Numerous processes and equipment for the separation of substances of different state, specific weight and grain size are known. The individual or combined carrying out of precipitation, centrifuging and filtering processes is generally a power-consuming task, therefore where the by-pass of larger quantities of substances is necessary, precipitators requiring specifically the lowest energy, having the highest permeability and requiring the lowest establishment costs and operating costs are generally used alone or combined with other technological devices as required.
A detrimental property of the known precipitators-especially if the liquid to be purified contains impurities of both higher and lower specific weight, such as in the case of industrial sewages containing simultaneously sand and oil contaminations--consists in that requirements mutually depreciating to each other are combined in the same system.
In the various sedimentation basins of the most widely used systems and separating basins the sewage is coursed in laminar flow at a minimum speed in order to let settle the floating sand grains on the bottom of the basin, and to let ascend the oil drops to the surface. Since the ascended oil film is generally separated from the surface of the sewage by means of a separating or stripping device suspended into the basin, the sewage should be coursed at least at a speed rendering efficient the separation. Obviously, these two requirements are simultaneously impractical, therefore only a compromise is possible.

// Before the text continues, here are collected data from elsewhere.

/-! ### Chorus packets over transport (R233-R236, R247, R252) -/

/-- A JOIN is delivered (R233-R235). One that reaches a node in FAILED or LEAVING is answered JOIN_NAK (DESIGN CHOICE, log 202). -/
def onJoin (k : PeerKey) (p : Packet) (s : State) : State :=
  let gn := bits p.e0.toNat 59 48
  let kids := bits p.e0.toNat 47 32
  let ws := wordsOf 2 p.data
  let rootFa := bits (wd ws 0) 63 32
  let total := bits (wd ws 0) 31 0
  let child := faCoord k.fa
  let nak := fun s : State =>
    sendOn (chorusPeer child) (.chorus gn) [chorusPacket p.pkey (chorusE0 ckJoinNak gn 0 0) 0 []] s
  match s.group? gn with
  | some g =>
    if g.pkey ≠ p.pkey ∨ g.crc ≠ p.e1 then nak s
    else match g.state with
      | .joining => updGroup gn (fun x => { x with waiting := x.waiting ++ [chorusPeer child] }) s
      | .active => downGo gn (joinAck g child (addChild gn child s))
      | _ => nak s
  | none =>
    if 4096 ≤ s.svc.groups.length then nak s
    else
      let (flows, s) := makeFlows (s.childDims rootFa) s
      let root := (parentOf s.nDims s.coord (faCoord rootFa)).isNone
      let g : Group := { num := gn, pkey := p.pkey, owner := none, treeRoot := none, crc := p.e1, rootFa := rootFa, total := total, state := .joining, home := s.chorusHome, locals := [], ranks := [], expectLocal := bits (wd ws 1) 31 0, children := [], expectChildren := kids, waiting := [chorusPeer child], child := none, named := [], flows := flows, head := BitVec.allOnes 32, headEpoch := 2 ^ 32 - 1, parentOpen := 0, nextOpseq := [], done := 0, ahead := [], down := [], ops := [], activeAt := 0, failedAt := 0 }
      let s := { s with svc := { s.svc with groups := s.svc.groups ++ [g] } }
      if root then joinDone gn s else sendJoin g s

/-- A member contributes to a chunk of an operation. -/
def memberPart (o : ChorusOp) (block : Nat) (m : MemberOp) : Bool :=
  if o.coll = 1 then decide (m.rank = o.root) || m.sendFailed else o.coll != 5 || decide (m.rank = block)

/-- Rebuild a chunk: contributions are taken again, children send theirs again, local members contribute again, and those with a send
buffer read it again first (R252). -/
def rebuildChunk (gn q block idx upAttempt : Nat) (s : State) : State :=
  match s.group? gn with
  | none => s
  | some g =>
    match g.op? q with
    | none => s
    | some o =>
      match o.chunks.find? (fun c => c.block = block && c.idx = idx) with
      | none => s
      | some c =>
        let s := updOp gn q (fun o =>
          let o := updChunk block idx (fun c => { chunk0 s.cmd.gen block idx c.lastc with
            attempt := (c.attempt + 1) % 65536, upAttempt := upAttempt }) o
          { o with members := o.members.map (fun m =>
            if memberPart o block m then
              { m with todo := (block, idx) :: m.todo.filter (· ≠ (block, idx)), ready := m.ready && (m.sendFailed || o.coll == 0), data := [] }
            else m) }) s
        let s := g.children.foldl
          (fun s x => sendChorus g x ckReplay ((c.attempt + 1) % 65536) q
            (chorusE1 o idx c.lastc 0 (chunkForm o false) (rootField o block)) [] s) s
        membersGive gn q s

/-- On resuming, or when a cluster is retired: every chunk not forwarded is rebuilt (R252, R519). -/
def rebuildGroup (gn : Nat) (s : State) : State :=
  match s.group? gn with
  | none => s
  | some g =>
    g.ops.foldl
      (fun s o => (o.chunks.filter (fun c => !c.forwarded)).foldl
        (fun s c => rebuildChunk gn o.opseq c.block c.idx c.upAttempt s) s)
      s

/-- A CONTRIB or RELAY is delivered (R231, R232, R236, R238, R240). -/
def onChunk (k : PeerKey) (p : Packet) (relay : Bool) (s : State) : State :=
  let e0 := p.e0.toNat
  let e1 := p.e1.toNat
  let gn := bits e0 59 48
  let q := s.seqIn gn (bits e0 31 0)
  let coll := bits e1 31 28
  let oper := bits e1 27 24
  let dtype := bits e1 23 20
  let form := bits e1 19 18
  let rt := bits e1 17 0
  let idx := bits e1 63 45
  let lastc := bit e1 44
  let n := bits e1 43 32
  let block := if coll = 4 ∨ coll = 5 then rt else 0
  let child := faCoord k.fa
  match s.group? gn with
  | none => s
  | some g =>
    if g.pkey ≠ p.pkey ∨ (relay && coll == 2 && decide (q < g.done)) ∨ (g.state = .failed ∧ !(relay && coll == 2)) then s
    else
      let s := ensureOp gn q coll oper dtype rt s
      match (s.group? gn).bind (·.op? q) with
      | none => s
      | some o =>
        if opDiffers o coll oper dtype rt then chorusLoss gn 4 child none s
        else if relay && coll == 2 then
          let r : ResultChunk := { block := 0, idx := idx, lastc := lastc, poison := form == 3, data := some p.data, down := false }
          giveResults gn q (updOp gn q (addResult r) s)
        else if !o.chunks.any (fun c => c.block = block && c.idx = idx) ∧ s.chunksInFlight ≤ o.chunks.length then
          updOp gn q (fun o => { o with later := o.later ++ [{ peer := k, pkt := p, relay := relay, gen := s.cmd.gen }] }) s
        else
          let c := (o.chunks.find? (fun c => c.block = block && c.idx = idx)).getD (chunk0 s.cmd.gen block idx lastc)
          let els := if form = 1 then sliceElems n p.data else if form = 0 then formElems oper dtype n p.data else []
          let sofar := n + (assoc (2 * child + 1) c.part).getD 0
          let full := if form = 1 then lastc || decide (4096 / elemSize oper dtype ≤ sofar) else true
          if !relay && c.attempt ≠ bits e0 47 32 then s
          else if g.state = .active ∧ chunkDiffers o c idx lastc full (if form = 3 then none else some sofar) then chorusLoss gn 4 child none s
          else
            updOp gn q (fun o => updChunk block idx (fun c =>
              { contribute o (2 * child + 1) (form == 2) (form == 3) full els p.data c with lastc := c.lastc || lastc })
              (noteLast idx lastc (ensureChunk s.cmd.gen block idx lastc o))) s

/-- Contributions that waited for the limit on chunks in progress are taken, as far as it lets them (R240). -/
def laterGo (gn q : Nat) (s : State) : State :=
  match (s.group? gn).bind (·.op? q) with
  | none => s
  | some o => o.later.foldl (fun s x => asOf x.gen (onChunk x.peer x.pkt x.relay) s) (updOp gn q (fun o => { o with later := [] }) s)
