-- ==== Sys2Proof/Machine/JobRun.lean ====
section
/-! DEFINITION. What an accepted job does at the initiator: its fragment table, its local checks and reads, and the packets of
each opcode (R79-R84, R116, R119, R147, R180, R197, R198, R237-R241, R258, R493, R584). -/

namespace Sys2Proof.Machine

/-! ### Packets (R197, R198) -/

/-- IMM_DATA of a descriptor, in the upper half of a header word. -/
def immHigh (ws : List Word) : Nat := if dImm ws then at_ 32 (dImmData ws) else 0

/-- The packets of a job's operation, with the payload or operand block that it read. INLINE on the FIRST entry of a chain: the payload is
W6-W7, and the chain's fragments are not used (R81; DESIGN CHOICE against R84, log 131). -/
def jobPackets (j : Job) (rts : Bool) : List Packet :=
  let ws := j.ws
  let op := dOp ws
  let imm := dImm ws
  let data := if dInline ws then dInlineData ws else j.buf
  if op = opSend then
    dataPackets .send j.pkey j.group (fun p => { p with
      immValid := imm
      solicited := dSolicited ws
      aux := dTqid ws
      e0 := word (immHigh ws + dLen ws) }) data false
  else if op = opTsend ∧ rts then
    let list := bytesOf (j.frags.flatMap fragWords)
    [{ packet0 .tsend j.pkey j.group true true list with
      immValid := imm
      solicited := dSolicited ws
      kind := true
      aux := dCtx ws
      e0 := word (dW4 ws)
      e1 := word (immHigh ws + dLen ws) }]
  else if op = opTsend then
    dataPackets .tsend j.pkey j.group (fun p => { p with
      immValid := imm
      solicited := dSolicited ws
      aux := dCtx ws
      e0 := word (dW4 ws)
      e1 := word (immHigh ws + dLen ws) }) data false
  else if op = opPut then
    dataPackets .put j.pkey j.group (fun p => { p with
      immValid := imm
      solicited := dSolicited ws
      aux := if imm then dTqid ws else 0
      e0 := word (dW4 ws)
      e1 := word (at_ 32 (dRkey ws) + dLen ws) }) data imm
      ++ (if imm then [{ packet0 .put j.pkey j.group false true [] with e0 := word (immHigh ws) }] else [])
  else if op = opGet then
    [{ packet0 .get j.pkey j.group true true [] with
      e0 := word (dW4 ws)
      e1 := word (at_ 32 (dRkey ws) + dLen ws) }]
  else if op = opAtomic then
    let wide := dWidthCode ws = 1
    let operands := if wide then j.buf else toBytes 8 (wd ws 6) ++ toBytes 8 (wd ws 7)
    [{ packet0 .atomic j.pkey j.group true true ((if imm then toBytes 8 (dImmData ws) else []) ++ operands) with
      immValid := imm
      solicited := dSolicited ws
      aux := if imm then dTqid ws else 0
      e0 := word (dW4 ws)
      e1 := word (at_ 32 (dRkey ws) + at_ 28 (dSubop ws) + at_ 24 (dWidthCode ws)) }]
  else
    let kind := if op = opLockAcquire then 0 else 1
    [{ packet0 .lock j.pkey j.group true true [] with
      e0 := word (lockE0 kind (if kind = 0 then dPrio ws else 0) j.mid (dLock ws)) }]

/-- A job reads host memory before it sends or contributes (R80, R237). An RTS carries no data of its own (R119). -/
def readsLocal (j : Job) : Bool :=
  let op := j.recOp
  !j.rts && (op == opSend || op == opTsend || op == opPut || op == opChorus || (op == opAtomic && dWidthCode j.ws == 1)) && !dInline j.ws

/-- Where the payload of packet i of a job came from: its local buffer, beside the immediate data of an ATOMIC (R215). -/
def jobSource (j : Job) (unit i : Nat) (p : Packet) : Option DataSource :=
  if !readsLocal j || p.data.isEmpty then none
  else
    let keep := if j.recOp = opAtomic ∧ p.immValid then 8 else 0
    some { asid := j.asid, mid := j.mid, pkey := j.pkey, port := j.ep, unit := unit, region := none, exts := fragSlice j.frags (4096 * i) (p.data.length - keep), keep := keep }

/-- The packets of a job as they wait for their PSNs. -/
def jobOut (j : Job) (unit : Nat) : List OutPkt :=
  (jobPackets j j.rts).zipIdx.map (fun (p, i) => { waitingPkt (.job j.jid) p with src := jobSource j unit i p })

Another condition depreciating the practicality of meeting both of the above demands consists in that the sewage load is by no means uniform and its variation is sporadic. These sporadic variations, however, disturb the laminar flow and cause wave phenomena, especially on the surface, but also on the bottom agitating thus the already settled grains, and causing the liquid level to continuously vary in the basin, so that the separating element is sometimes freely hanging in the air and sometimes completely immersed in the liquid, carrying out no separation, or the wave sweeping in and the separating element being just on the surface fills the discharge channel with water and deteriorates the efficiency of separation or even prevents it.
To solve the above problems, a solution is presented in the Hungarian patent specification No. 169.472 according to which the stripping device is arranged on floats and is equipped with at least one row of nozzles, while the edge of the stripping blade is adjusted to or beneath the boundary surface of the sewage to be purified and the contamination ascended to the surface thereof.
The sole detrimental property of the known solution is with respect to the "quality" of the separated contamination, since it contains always a small quantity of the liquid to be purified. The edge of the stripping blade cannot be adjusted exactly to the boundary surface, so that the stripping blade is dipped in the liquid to be purified and the oil carries with it some water into the collecting channel.